(Excerpts from a dataset)
──────────────────────────────
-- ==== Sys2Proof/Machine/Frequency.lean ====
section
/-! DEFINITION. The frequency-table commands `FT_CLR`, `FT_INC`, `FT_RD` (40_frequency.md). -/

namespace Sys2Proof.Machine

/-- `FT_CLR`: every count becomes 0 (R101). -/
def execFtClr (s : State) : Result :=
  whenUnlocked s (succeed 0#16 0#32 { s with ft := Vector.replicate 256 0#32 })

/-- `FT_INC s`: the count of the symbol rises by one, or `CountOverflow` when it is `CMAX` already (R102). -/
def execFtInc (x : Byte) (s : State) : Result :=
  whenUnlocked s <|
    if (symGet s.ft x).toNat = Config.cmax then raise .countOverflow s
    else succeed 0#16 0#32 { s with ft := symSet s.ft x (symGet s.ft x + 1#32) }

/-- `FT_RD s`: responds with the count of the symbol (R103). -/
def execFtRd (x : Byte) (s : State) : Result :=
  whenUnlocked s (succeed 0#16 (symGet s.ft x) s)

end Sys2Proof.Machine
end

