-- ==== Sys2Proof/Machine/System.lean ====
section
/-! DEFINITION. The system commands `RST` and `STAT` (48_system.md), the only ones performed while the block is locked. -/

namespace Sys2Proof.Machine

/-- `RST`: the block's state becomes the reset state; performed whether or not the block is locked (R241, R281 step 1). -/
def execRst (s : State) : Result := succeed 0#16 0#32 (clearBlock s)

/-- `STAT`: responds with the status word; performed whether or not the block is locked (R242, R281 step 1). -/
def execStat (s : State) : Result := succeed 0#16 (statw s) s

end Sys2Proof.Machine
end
──────────────────────────────
[How to complete this task] Repeat the entries above verbatim.

[Solution to this problem]
-- ==== Sys2Proof/Machine/Frequency.lean ====
section
/-! DEFINITION. The frequency-table commands `FT_CLR`, `FT_INC`, `FT_RD` (40_frequency.md). -/

namespace Sys2Proof.Machine

/-- `FT_CLR`: every count becomes 0 (R101). -/
def execFtClr (s : State) : Result :=
  whenUnlocked s (succeed 0#16 0#32 { s with ft := Vector.replicate 256 0#32 })

/-- `FT_INC s`: the count of the symbol rises by one, or `CountOverflow` when it is `CMAX` already (R102). -/
def execFtInc (x : Byte) (s : State) : Result :=
  whenUnlocked s <|
    if (symGet s.ft x).toNat = Config.cmax then raise .countOverflow s
    else succeed 0#16 0#32 { s with ft := symSet s.ft x (symGet s.ft x + 1#32) }

/-- `FT_RD s`: responds with the count of the symbol (R103). -/
def execFtRd (x : Byte) (s : State) : Result :=
  whenUnlocked s (succeed 0#16 (symGet s.ft x) s)

end Sys2Proof.Machine
end

-- ==== Sys2Proof/Machine/System.lean ====
section
/-! DEFINITION. The system commands `RST` and `STAT` (48_system.md), the only ones performed while the block is locked. -/

namespace Sys2Proof.Machine

/-- `RST`: the block's state becomes the reset state; performed whether or not the block is locked (R241, R281 step 1). -/
def execRst (s : State) : Result := succeed 0#16 0#32 (clearBlock s)

/-- `STAT`: responds with the status word; performed whether or not the block is locked (R242, R281 step 1). -/
def execStat (s : State) : Result := succeed 0#16 (statw s) s

end Sys2Proof.Machine
end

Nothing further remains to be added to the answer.